For the remainder of the year, however, days will unfold delicately amid this scattering of low-slung ranch houses beneath planted cottonwoods and evergreens. The monastery brings youth groups for retreats and invites outsiders to stay in guest rooms on a hill above the cloister. Visitors are extended the unusual opportunity to join in daily prayers and meals, to taste of a life prescribed by the Rule of St. Benedict centuries ago.

"Our basic concept is not so much separation from the world. It is worship and community, to give a sense to the people of what the church can be," says Father Vincent Martin, who helped establish the abbey in California almost four decades ago. "The monastery represents the best, the mystery of the church.

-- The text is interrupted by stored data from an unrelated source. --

-- ==== Sys2Proof/Syntax.lean ====
section
/-! DEFINITION. The commands and events of the package, one constructor for each row of the table of
operations and events, with their operands. -/
namespace Sys2Proof

/-- The two reference domains. -/
inductive Dom
  | a | b
  deriving DecidableEq, Repr

/-- The bit that names a domain: 0 A, 1 B. -/
def Dom.num : Dom → Nat
  | .a => 0
  | .b => 1

/-- The other domain. -/
def Dom.other : Dom → Dom
  | .a => .b
  | .b => .a

/-- The two requesters of the CSR window and their banks (R459, R467): the management core (bank 0) and the
companion over the Urdal link (bank 1). -/
inductive Bank
  | mgmt | link
  deriving DecidableEq, Repr

/-- A requester's bank number (R467). -/
def Bank.num : Bank → Nat
  | .mgmt => 0
  | .link => 1

/-- What the port takes from a PTP Announce message (R81): the sender, its message interval as log2 s, and the data
set that the best master comparison ranks, with the UTC report. -/
structure AnnounceMsg where
  sender    : Nat
  logPeriod : Int
  priority1 : Nat
  clkClass  : Nat
  accuracy  : Nat
  variance  : Nat
  priority2 : Nat
  gm        : Nat
  steps     : Nat
  utcOffset : Int
  utcValid  : Bool
  leap61    : Bool
  leap59    : Bool
  deriving DecidableEq, Repr

/-- The registers of a pulse output that hold its mode, width and period (R72). -/
inductive TpoReg
  | ctrl | frac | period
  deriving DecidableEq, Repr

/-- A radiation upset that an access finds in a memory's check bits (R300, R353): a byte address in the block or the
word, and whether it is uncorrectable. -/
structure Upset where
  addr : Nat
  hard : Bool
  deriving DecidableEq, Repr

/-- The registers of a receive ring that configure it (R367). -/
inductive RingReg
  | baseLo | baseHi | cfg
  deriving DecidableEq, Repr

/-- The registers of a fell stream (R368, R369). -/
inductive FellReg
  | baseLo | baseHi | len | cfg | cur | stripe
  deriving DecidableEq, Repr

/-- Who waits for a slot buffer (R115): a cluster's QGET, or an engine's QUEUE copy. -/
inductive Waiter
  | cluster (c : Fin 2048)
  | engine (e : Fin 80)
  deriving DecidableEq, Repr

/-- An upset that a read of a leaf entry finds (R130): in the worn leaf or the table leaf, the entry, and whether it is
uncorrectable. -/
structure LeafUpset where
  worn  : Bool
  index : Nat
  hard  : Bool
  deriving DecidableEq, Repr

/-- The table leaf's cycle, align and maintenance registers (R106). -/
inductive LeafReg
  | cycle | maint | alignLo | alignHi
  deriving DecidableEq, Repr

/-- What a cycle's conversions give the Jig of a drop-port monitor (R172, R177): for the ON and the OFF bin the in-phase
lock-in amplitude, the charge, and the integration time in ns. -/
structure LoopMeas where
  loop : Nat
  xOn  : Int
  qOn  : Nat
  tOn  : Nat
  xOff : Int
  qOff : Nat
  tOff : Nat
  deriving DecidableEq, Repr

/-- One result of a conversion (R171): the channel as ED<d>.CH_SEL numbers it, its value in full scale / 2^23, and
whether it reached full scale. -/
structure ChannelResult where
  channel : Nat
  value   : BitVec 24
  full    : Bool
  deriving DecidableEq, Repr

/-- A lane block as received (R268): the sender's physical lane, the logical lane carried, REQ, ACK, BACK, QLANE. -/
structure LaneBlock where
  plane : Nat
  llane : Nat
  req   : Nat
  ack   : Bool
  back  : Bool
  qlane : Nat
  deriving DecidableEq, Repr

/-- What a receiver finds where a slot may arrive (R152, R271): nothing; on an optical port a slot marker in the
window, with the phase and gain found at it; on a copper link a framed slot or filler that has passed `hops` TRANSIT
hops, with its lane blocks. -/
inductive Arrival
  | dark
  | optical (phase : BitVec 6) (gain : BitVec 4)
  | copper (hops : BitVec 2) (filler : Bool) (blocks : List LaneBlock)
  deriving DecidableEq, Repr

/-- A codeword as the decoder gives it (R144): its 320 bytes, the symbols and the bits that correction changed; or
reported uncorrectable. -/
inductive Codeword
  | good (bytes : List Byte) (symbols bits : Nat)
  | bad
  deriving DecidableEq, Repr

"I call it an 'Island of Sanity.' It attracts people like they are coming for clear water."

The Grand Silence is broken at dawn with songs of praise, voices accompanied by the aroma of incense, at vigils and lauds. Then, there is the snap, crackle and pop of breakfast cereal.

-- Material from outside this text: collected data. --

-- ==== Sys2Proof/Machine/MemTypes.lean ====
section
/-! DEFINITION. The plain data of byte memories (R298, R349, R353). -/
namespace Sys2Proof.Machine

/-- A byte memory: its cells in rising order of address, none equal to what an unlisted address reads as; what that
is (epoch 0: zero; epoch n + 1: the free value of draw n); and the check-bit blocks that read uncorrectable. -/
structure Mem where
  cells : List Host.Cell := []
  epoch : Nat := 0
  bad   : Tbl Nat := []
  deriving DecidableEq, Repr

/-- A slot buffer of the slot store (R114, R528): free; held by a cluster; held by a QUEUE copy of an engine
(CPY.SEL's number); committed or bound and waiting for its slot's end. -/
inductive BufUse
  | free
  | cluster (p : Nat)
  | engine (e : Nat)
  | full
  deriving DecidableEq, Repr

/-- One slot buffer and its bytes. -/
structure Buf where
  held : BufUse := .free
  mem  : Mem := {}
  deriving DecidableEq, Repr

/-- The requesters of LPDDR5, by MEM.ERR_ADDR.REQ's encoding. -/
inductive Req
  | cluster | dieEngine | ftdEngine | fellUnit | aggregator | scrubber | companion
  deriving DecidableEq, Repr

/-- A requester's number. Log: DEDUCED 82. -/
def Req.num : Req → Nat
  | .cluster => 0
  | .dieEngine => 1
  | .ftdEngine => 2
  | .fellUnit => 3
  | .aggregator => 4
  | .scrubber => 5
  | .companion => 6

end Sys2Proof.Machine
end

Later, when speaking is allowed, Father Vincent tells a story in the refectory lounge. He uses his hands as if drawing pictures and pauses to touch a listener, to give a feel for what he is saying:

The year was 1929 and a band of monks left the motherhouse in Belgium to bring their tenet of work and prayer to China. They landed in the northern part of the country and established a modest school to train a handful of young men for the priesthood. Famine eventually drove them south. A new home in Chengdu, where they hoped to build an East-West cultural center, lasted only two years before Communists expelled them.

But the Benedictines, Father Vincent says, pride themselves on resilience. He recalls the history of Monte Cassino, the Italian hilltop fortress that Benedict chose as his home 14 centuries ago. It was destroyed by the Lombards and the Saracens and then by the U.S. Army in World War II, only to be rebuilt each time. The abbey's motto is "Struck down, it will live again."

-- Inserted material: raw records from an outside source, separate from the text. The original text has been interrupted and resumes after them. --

-- ==== Sys2Proof/Machine/Regs.lean ====
section
/-! DEFINITION. The fields of every register table of spec/, one constant each, made from the tables'
own offset, bit range and reset value (R12, R13). `p` is an optical port 0-15 (4e + q), `c` a physical
cluster 0-2,047 (256d + c), `i` the instance a selector names, `b` the bank of a banked register (R467). -/
namespace Sys2Proof

/-! GAUGE.CTRL, 02_hall_time.md, line 329. -/
def GAUGE.CTRL.REVERT : Field := ⟨0x10000, 4, 1, 0, 0⟩
def GAUGE.CTRL.SEAM_EN : Field := ⟨0x10000, 3, 1, 0, 0⟩
def GAUGE.CTRL.PREF : Field := ⟨0x10000, 2, 1, 0, 0⟩
def GAUGE.CTRL.LOOP_HOLD : Field := ⟨0x10000, 1, 1, 0, 0⟩
def GAUGE.CTRL.ENABLE : Field := ⟨0x10000, 0, 1, 0, 0⟩
def GAUGE.CTRL.base : Nat := 0x10000

/-! GAUGE.CMD, 02_hall_time.md, line 340. -/
def GAUGE.CMD.RESEAT : Field := ⟨0x10004, 2, 1, 0, 0⟩
def GAUGE.CMD.TO_A : Field := ⟨0x10004, 1, 1, 0, 0⟩
def GAUGE.CMD.TO_B : Field := ⟨0x10004, 0, 1, 0, 0⟩
def GAUGE.CMD.base : Nat := 0x10004

/-! GAUGE.STATUS, 02_hall_time.md, line 349. -/
def GAUGE.STATUS.STATE : Field := ⟨0x10008, 28, 4, 0, 0⟩
def GAUGE.STATUS.ACTIVE : Field := ⟨0x10008, 27, 1, 0, 0⟩
def GAUGE.STATUS.A_VALID : Field := ⟨0x10008, 26, 1, 0, 0⟩
def GAUGE.STATUS.B_VALID : Field := ⟨0x10008, 25, 1, 0, 0⟩
def GAUGE.STATUS.OPT_OK : Field := ⟨0x10008, 24, 1, 0, 0⟩
def GAUGE.STATUS.CU_OK : Field := ⟨0x10008, 23, 1, 0, 0⟩
def GAUGE.STATUS.GEAR : Field := ⟨0x10008, 22, 1, 0, 0⟩
def GAUGE.STATUS.SLEWING : Field := ⟨0x10008, 21, 1, 0, 0⟩
def GAUGE.STATUS.CLAMPED : Field := ⟨0x10008, 20, 1, 0, 0⟩
def GAUGE.STATUS.SEAM_USED : Field := ⟨0x10008, 8, 6, 0, 0⟩
def GAUGE.STATUS.base : Nat := 0x10008

/-! GAUGE.EVENT, 02_hall_time.md, line 366. -/
def GAUGE.EVENT.SEQ : Field := ⟨0x1000c, 24, 8, 0, 0⟩
def GAUGE.EVENT.CFG_ERR : Field := ⟨0x1000c, 9, 1, 0, 0⟩
def GAUGE.EVENT.CMD_REFUSED : Field := ⟨0x1000c, 8, 1, 0, 0⟩
def GAUGE.EVENT.COEF_REFUSED : Field := ⟨0x1000c, 7, 1, 0, 0⟩
def GAUGE.EVENT.RESEAT : Field := ⟨0x1000c, 6, 1, 0, 0⟩
def GAUGE.EVENT.CLAMP : Field := ⟨0x1000c, 5, 1, 0, 0⟩
def GAUGE.EVENT.HOLDOVER : Field := ⟨0x1000c, 4, 1, 0, 0⟩
def GAUGE.EVENT.SWITCH : Field := ⟨0x1000c, 3, 1, 0, 0⟩
def GAUGE.EVENT.B_DISQ : Field := ⟨0x1000c, 2, 1, 0, 0⟩
def GAUGE.EVENT.A_DISQ : Field := ⟨0x1000c, 1, 1, 0, 0⟩
def GAUGE.EVENT.OPT_GATE : Field := ⟨0x1000c, 0, 1, 0, 0⟩
def GAUGE.EVENT.base : Nat := 0x1000c

/-! GAUGE.EST_ERR, 02_hall_time.md, line 383. -/
def GAUGE.EST_ERR.PS : Field := ⟨0x10010, 0, 32, 0, 0xffffffff⟩
def GAUGE.EST_ERR.base : Nat := 0x10010

/-! GAUGE.EST_CFG, 02_hall_time.md, line 389. -/
def GAUGE.EST_CFG.HOLD_RATE : Field := ⟨0x10014, 16, 16, 0, 0x64⟩
def GAUGE.EST_CFG.FLOOR : Field := ⟨0x10014, 0, 16, 0, 0x19⟩
def GAUGE.EST_CFG.base : Nat := 0x10014

/-! GAUGE.DELAY_A, 02_hall_time.md, line 396. -/
def GAUGE.DELAY_A.DELAY : Field := ⟨0x10018, 0, 32, 0, 0⟩
def GAUGE.DELAY_A.base : Nat := 0x10018

/-! GAUGE.DELAY_B, 02_hall_time.md, line 402. -/
def GAUGE.DELAY_B.DELAY : Field := ⟨0x1001c, 0, 32, 0, 0⟩
def GAUGE.DELAY_B.base : Nat := 0x1001c

/-! GAUGE.OFFS_BA, 02_hall_time.md, line 408. -/
def GAUGE.OFFS_BA.OFFS : Field := ⟨0x10020, 0, 32, 0, 0⟩
def GAUGE.OFFS_BA.base : Nat := 0x10020

/-! GAUGE.SEAM_CFG, 02_hall_time.md, line 414. -/
def GAUGE.SEAM_CFG.BLEND : Field := ⟨0x10024, 24, 8, 0, 0x80⟩
def GAUGE.SEAM_CFG.OPT_WEIGHT : Field := ⟨0x10024, 16, 8, 0, 0x80⟩
def GAUGE.SEAM_CFG.OUTLIER : Field := ⟨0x10024, 8, 8, 0, 0x3f⟩
def GAUGE.SEAM_CFG.FLOOR : Field := ⟨0x10024, 0, 8, 0, 8⟩
def GAUGE.SEAM_CFG.base : Nat := 0x10024

/-! GAUGE.LOOP_ACQ, 02_hall_time.md, line 423. -/
def GAUGE.LOOP_ACQ.KP : Field := ⟨0x10028, 16, 16, 0, 0x87⟩
def GAUGE.LOOP_ACQ.KI : Field := ⟨0x10028, 0, 16, 0, 9⟩
def GAUGE.LOOP_ACQ.base : Nat := 0x10028

/-! GAUGE.LOOP_TRK, 02_hall_time.md, line 430. -/
def GAUGE.LOOP_TRK.KP : Field := ⟨0x1002c, 16, 16, 0, 0xe⟩
def GAUGE.LOOP_TRK.KI : Field := ⟨0x1002c, 0, 16, 0, 1⟩
def GAUGE.LOOP_TRK.base : Nat := 0x1002c

/-! GAUGE.QUAL, 02_hall_time.md, line 437. -/
def GAUGE.QUAL.PLS_GOOD : Field := ⟨0x10030, 8, 8, 0, 8⟩
def GAUGE.QUAL.PLS_MISS : Field := ⟨0x10030, 0, 8, 0, 3⟩
def GAUGE.QUAL.base : Nat := 0x10030

/-! GAUGE.GEAR, 02_hall_time.md, line 445. -/
def GAUGE.GEAR.FRAMES : Field := ⟨0x10034, 0, 16, 0, 0x12a0⟩
def GAUGE.GEAR.base : Nat := 0x10034

/-! GAUGE.REVERT, 02_hall_time.md, line 452. -/
def GAUGE.REVERT.FRAMES : Field := ⟨0x10038, 0, 32, 0, 0xdf85⟩
def GAUGE.REVERT.base : Nat := 0x10038

/-! GAUGE.RATE, 02_hall_time.md, line 458. -/
def GAUGE.RATE.Y : Field := ⟨0x1003c, 0, 32, 0, 0⟩
def GAUGE.RATE.base : Nat := 0x1003c

/-! GAUGE.CORR, 02_hall_time.md, line 464. -/
def GAUGE.CORR.C : Field := ⟨0x10040, 0, 32, 0, 0⟩
def GAUGE.CORR.base : Nat := 0x10040

/-! GAUGE.COUNTS, 02_hall_time.md, line 470. -/
def GAUGE.COUNTS.COEF_REFUSED : Field := ⟨0x10044, 24, 8, 0, 0⟩
def GAUGE.COUNTS.MISS_A : Field := ⟨0x10044, 16, 8, 0, 0⟩
def GAUGE.COUNTS.MISS_B : Field := ⟨0x10044, 8, 8, 0, 0⟩
def GAUGE.COUNTS.SEAM_DISCARD : Field := ⟨0x10044, 0, 8, 0, 0⟩
def GAUGE.COUNTS.base : Nat := 0x10044

/-! GAUGE.COUNTS2, 02_hall_time.md, line 479. -/
def GAUGE.COUNTS2.OUTLIER : Field := ⟨0x10048, 24, 8, 0, 0⟩
def GAUGE.COUNTS2.base : Nat := 0x10048

/-! GAUGE.SEAM_IDX, 02_hall_time.md, line 486. -/
def GAUGE.SEAM_IDX.IDX (b : Nat) : Field := ⟨0x10050, 0, 10, b, 0⟩
def GAUGE.SEAM_IDX.base : Nat := 0x10050

/-! GAUGE.SEAM_THETA, 02_hall_time.md, line 493. -/
def GAUGE.SEAM_THETA.THETA (i : Nat) : Field := ⟨0x10054, 0, 32, i, 0⟩
def GAUGE.SEAM_THETA.base : Nat := 0x10054

/-! GAUGE.SEAM_DELAY, 02_hall_time.md, line 499. -/
def GAUGE.SEAM_DELAY.DELAY (i : Nat) : Field := ⟨0x10058, 0, 32, i, 0⟩
def GAUGE.SEAM_DELAY.base : Nat := 0x10058

/-! GAUGE.SEAM_STAT, 02_hall_time.md, line 505. -/
def GAUGE.SEAM_STAT.SIGMA (i : Nat) : Field := ⟨0x1005c, 16, 16, i, 0⟩
def GAUGE.SEAM_STAT.SHARE (i : Nat) : Field := ⟨0x1005c, 8, 8, i, 0⟩
def GAUGE.SEAM_STAT.OUTLIER (i : Nat) : Field := ⟨0x1005c, 3, 1, i, 0⟩
def GAUGE.SEAM_STAT.USED (i : Nat) : Field := ⟨0x1005c, 2, 1, i, 0⟩
def GAUGE.SEAM_STAT.TWO_WAY (i : Nat) : Field := ⟨0x1005c, 1, 1, i, 0⟩
def GAUGE.SEAM_STAT.VALID (i : Nat) : Field := ⟨0x1005c, 0, 1, i, 0⟩
def GAUGE.SEAM_STAT.base : Nat := 0x1005c

/-! GAUGE.NOW, 02_hall_time.md, line 517. -/
def GAUGE.NOW.TIME : Field := ⟨0x10080, 0, 128, 0, 0⟩
def GAUGE.NOW.base : Nat := 0x10080

/-! GAUGE.SLOT, 02_hall_time.md, line 523. -/
def GAUGE.SLOT.SLOT : Field := ⟨0x10090, 0, 64, 0, 0⟩
def GAUGE.SLOT.base : Nat := 0x10090

/-! GAUGE.CAP_A, 02_hall_time.md, line 529. -/
def GAUGE.CAP_A.TIME : Field := ⟨0x100a0, 0, 128, 0, 0⟩
def GAUGE.CAP_A.base : Nat := 0x100a0

/-! GAUGE.CAP_B, 02_hall_time.md, line 535. -/
def GAUGE.CAP_B.TIME : Field := ⟨0x100b0, 0, 128, 0, 0⟩
def GAUGE.CAP_B.base : Nat := 0x100b0

/-! TIO.TPO<n>_CTRL, 03_time_edges.md, line 116. -/
def TIO.TPO_CTRL.WIDTH (n : Nat) : Field := ⟨0x20000 + 0x20 * n, 16, 16, 0, 0⟩
def TIO.TPO_CTRL.ARMED (n : Nat) : Field := ⟨0x20000 + 0x20 * n, 7, 1, 0, 0⟩
def TIO.TPO_CTRL.POL (n : Nat) : Field := ⟨0x20000 + 0x20 * n, 4, 1, 0, 0⟩
def TIO.TPO_CTRL.MODE (n : Nat) : Field := ⟨0x20000 + 0x20 * n, 2, 2, 0, 0⟩
def TIO.TPO_CTRL.ARM (n : Nat) : Field := ⟨0x20000 + 0x20 * n, 1, 1, 0, 0⟩
def TIO.TPO_CTRL.DISARM (n : Nat) : Field := ⟨0x20000 + 0x20 * n, 0, 1, 0, 0⟩
def TIO.TPO_CTRL.base : Nat := 0x20000

/-! TIO.TPO<n>_START_LO, 03_time_edges.md, line 129. -/
def TIO.TPO_START_LO.TNS_LO (n : Nat) : Field := ⟨0x20004 + 0x20 * n, 0, 32, 0, 0⟩
def TIO.TPO_START_LO.base : Nat := 0x20004

/-! TIO.TPO<n>_START_HI, 03_time_edges.md, line 135. -/
def TIO.TPO_START_HI.TNS_HI (n : Nat) : Field := ⟨0x20008 + 0x20 * n, 0, 32, 0, 0⟩
def TIO.TPO_START_HI.base : Nat := 0x20008

/-! TIO.TPO<n>_FRAC, 03_time_edges.md, line 141. -/
def TIO.TPO_FRAC.START_FRAC (n : Nat) : Field := ⟨0x2000c + 0x20 * n, 16, 16, 0, 0⟩
def TIO.TPO_FRAC.PERIOD_FRAC (n : Nat) : Field := ⟨0x2000c + 0x20 * n, 0, 16, 0, 0⟩
def TIO.TPO_FRAC.base : Nat := 0x2000c

/-! TIO.TPO<n>_PERIOD, 03_time_edges.md, line 148. -/
def TIO.TPO_PERIOD.PERIOD (n : Nat) : Field := ⟨0x20010 + 0x20 * n, 0, 32, 0, 0⟩
def TIO.TPO_PERIOD.base : Nat := 0x20010

/-! TIO.TCI_CTRL, 03_time_edges.md, line 154. -/
def TIO.TCI_CTRL.IN (j : Nat) : Field := ⟨0x20100, 3 * j, 3, 0, 0⟩
def TIO.TCI_CTRL.base : Nat := 0x20100

/-! TIO.TCI_STAT, 03_time_edges.md, line 161. -/
def TIO.TCI_STAT.FILL (j : Nat) : Field := ⟨0x20104, 4 * j, 4, 0, 0⟩
def TIO.TCI_STAT.base : Nat := 0x20104

/-! TIO.CAP_LAST, 03_time_edges.md, line 168. -/
def TIO.CAP_LAST.EMPTY : Field := ⟨0x20108, 7, 1, 0, 0⟩
def TIO.CAP_LAST.STATE : Field := ⟨0x20108, 4, 3, 0, 0⟩
def TIO.CAP_LAST.INPUT : Field := ⟨0x20108, 0, 2, 0, 0⟩
def TIO.CAP_LAST.base : Nat := 0x20108

/-! TIO.CAP<n>, 03_time_edges.md, line 178. -/
def TIO.CAP.TIME (n : Nat) : Field := ⟨0x20110 + 0x10 * n, 0, 128, 0, 0⟩
def TIO.CAP.base : Nat := 0x20110

/-! TIO.TP<p>_CFG, 03_time_edges.md, line 184. -/
def TIO.TP_CFG.DOMAIN (p : Nat) : Field := ⟨0x20200 + 0x40 * p, 24, 8, 0, 0⟩
def TIO.TP_CFG.LOG_DREQ (p : Nat) : Field := ⟨0x20200 + 0x40 * p, 16, 8, 0, 0⟩
def TIO.TP_CFG.UDP (p : Nat) : Field := ⟨0x20200 + 0x40 * p, 1, 1, 0, 0⟩
def TIO.TP_CFG.EN (p : Nat) : Field := ⟨0x20200 + 0x40 * p, 0, 1, 0, 0⟩
def TIO.TP_CFG.base : Nat := 0x20200

/-! TIO.TP<p>_ASYM, 03_time_edges.md, line 194. -/
def TIO.TP_ASYM.ASYM (p : Nat) : Field := ⟨0x20204 + 0x40 * p, 0, 32, 0, 0⟩
def TIO.TP_ASYM.base : Nat := 0x20204

/-! TIO.TP<p>_OFFSET, 03_time_edges.md, line 200. -/
def TIO.TP_OFFSET.OFFSET (p : Nat) : Field := ⟨0x20208 + 0x40 * p, 0, 32, 0, 0⟩
def TIO.TP_OFFSET.base : Nat := 0x20208

/-! TIO.TP<p>_MPD, 03_time_edges.md, line 206. -/
def TIO.TP_MPD.MPD (p : Nat) : Field := ⟨0x2020c + 0x40 * p, 0, 32, 0, 0⟩
def TIO.TP_MPD.base : Nat := 0x2020c

/-! TIO.TP<p>_STAT, 03_time_edges.md, line 212. -/
def TIO.TP_STAT.LINK (p : Nat) : Field := ⟨0x20210 + 0x40 * p, 31, 1, 0, 0⟩
def TIO.TP_STAT.GOOD8 (p : Nat) : Field := ⟨0x20210 + 0x40 * p, 8, 4, 0, 0⟩
def TIO.TP_STAT.PSTATE (p : Nat) : Field := ⟨0x20210 + 0x40 * p, 0, 3, 0, 0⟩
def TIO.TP_STAT.base : Nat := 0x20210

/-! TIO.TP<p>_GM, 03_time_edges.md, line 222. -/
def TIO.TP_GM.CLOCK_ID (p : Nat) : Field := ⟨0x20220 + 0x40 * p, 0, 64, 0, 0⟩
def TIO.TP_GM.base : Nat := 0x20220

/-! TIO.TP<p>_TXQ, 03_time_edges.md, line 228. -/
def TIO.TP_TXQ.SEC (p : Nat) : Field := ⟨0x20230 + 0x40 * p, 80, 48, 0, 0⟩
def TIO.TP_TXQ.NS (p : Nat) : Field := ⟨0x20230 + 0x40 * p, 50, 30, 0, 0⟩
def TIO.TP_TXQ.FRAC (p : Nat) : Field := ⟨0x20230 + 0x40 * p, 34, 16, 0, 0⟩
def TIO.TP_TXQ.MSGTYPE (p : Nat) : Field := ⟨0x20230 + 0x40 * p, 30, 4, 0, 0⟩
def TIO.TP_TXQ.SEQID (p : Nat) : Field := ⟨0x20230 + 0x40 * p, 14, 16, 0, 0⟩
def TIO.TP_TXQ.VALID (p : Nat) : Field := ⟨0x20230 + 0x40 * p, 0, 1, 0, 0⟩
def TIO.TP_TXQ.base : Nat := 0x20230

/-! TIO.UTC, 03_time_edges.md, line 240. -/
def TIO.UTC.OFFSET : Field := ⟨0x20300, 16, 16, 0, 0⟩
def TIO.UTC.LI_61 : Field := ⟨0x20300, 2, 1, 0, 0⟩
def TIO.UTC.LI_59 : Field := ⟨0x20300, 1, 1, 0, 0⟩
def TIO.UTC.VALID : Field := ⟨0x20300, 0, 1, 0, 0⟩
def TIO.UTC.base : Nat := 0x20300

/-! TIO.EVENT, 03_time_edges.md, line 250. -/
def TIO.EVENT.SEQ : Field := ⟨0x20304, 24, 8, 0, 0⟩
def TIO.EVENT.PTRIG_MISSED : Field := ⟨0x20304, 6, 1, 0, 0⟩
def TIO.EVENT.PTRIG_LATE : Field := ⟨0x20304, 5, 1, 0, 0⟩
def TIO.EVENT.GM_CHANGE : Field := ⟨0x20304, 4, 1, 0, 0⟩
def TIO.EVENT.TXQ_LOST : Field := ⟨0x20304, 3, 1, 0, 0⟩
def TIO.EVENT.TCI_OVF : Field := ⟨0x20304, 2, 1, 0, 0⟩
def TIO.EVENT.TPO_LATE : Field := ⟨0x20304, 1, 1, 0, 0⟩
def TIO.EVENT.CFG_ERR : Field := ⟨0x20304, 0, 1, 0, 0⟩
def TIO.EVENT.base : Nat := 0x20304

/-! TIO.COUNTS, 03_time_edges.md, line 264. -/
def TIO.COUNTS.TXQ_LOST_A : Field := ⟨0x20308, 24, 8, 0, 0⟩
def TIO.COUNTS.TXQ_LOST_B : Field := ⟨0x20308, 16, 8, 0, 0⟩
def TIO.COUNTS.TCI_OVF : Field := ⟨0x20308, 8, 8, 0, 0⟩
def TIO.COUNTS.TPO_SKIP : Field := ⟨0x20308, 0, 8, 0, 0⟩
def TIO.COUNTS.base : Nat := 0x20308

/-! TIO.PTRIG_STAT, 03_time_edges.md, line 273. -/
def TIO.PTRIG_STAT.JOB_ARMED : Field := ⟨0x2030c, 28, 4, 0, 0⟩
def TIO.PTRIG_STAT.JOB_MISSED : Field := ⟨0x2030c, 20, 8, 0, 0⟩
def TIO.PTRIG_STAT.JIG_CYCLES : Field := ⟨0x2030c, 0, 20, 0, 0⟩
def TIO.PTRIG_STAT.base : Nat := 0x2030c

So, displaced from China, the monks determined to find a new life. They chose an unlikely spot.

"California," Father Vincent says. "California looks toward China. And there were no Benedictine monasteries."

The motherhouse approved, sending $50,000 for a new abbey. Father Vincent traveled alone to Los Angeles and looked at dozens of parcels before buying a 720-acre turkey ranch nestled between two ridges in the foothills of the San Gabriel Mountains.

His fellow monks arrived from all over the world, one by one.

"The very first time I came here, it was June and it was noontime," recalls Father Werner de Morchoven. "Very hot. Everything looked gray. I said, 'Vincent, this is the place you want us to be?' "

The rhythm of monastic life beats steadily over the desert's irregular breath.

Five minutes before noon Mass, newcomer Jose Julian Taborda rings a bell in the courtyard. As what is called an observant, he rings notice before each of the daily prayers and meals. Taborda wears earplugs.

Inside the chapel, the aptly named abbot, Francis Benedict, sings in a clear voice that echoes from brick floors and an open-beamed ceiling. The monks chorus their response:

Why do you boast of your wickedness, you champion of evil, planning ruin all day long, you master of deceit.

A short bow follows each mention of the Father, Son and Holy Spirit. And within this orchestration, minutes of silence follow each psalm, intermezzos for reflection.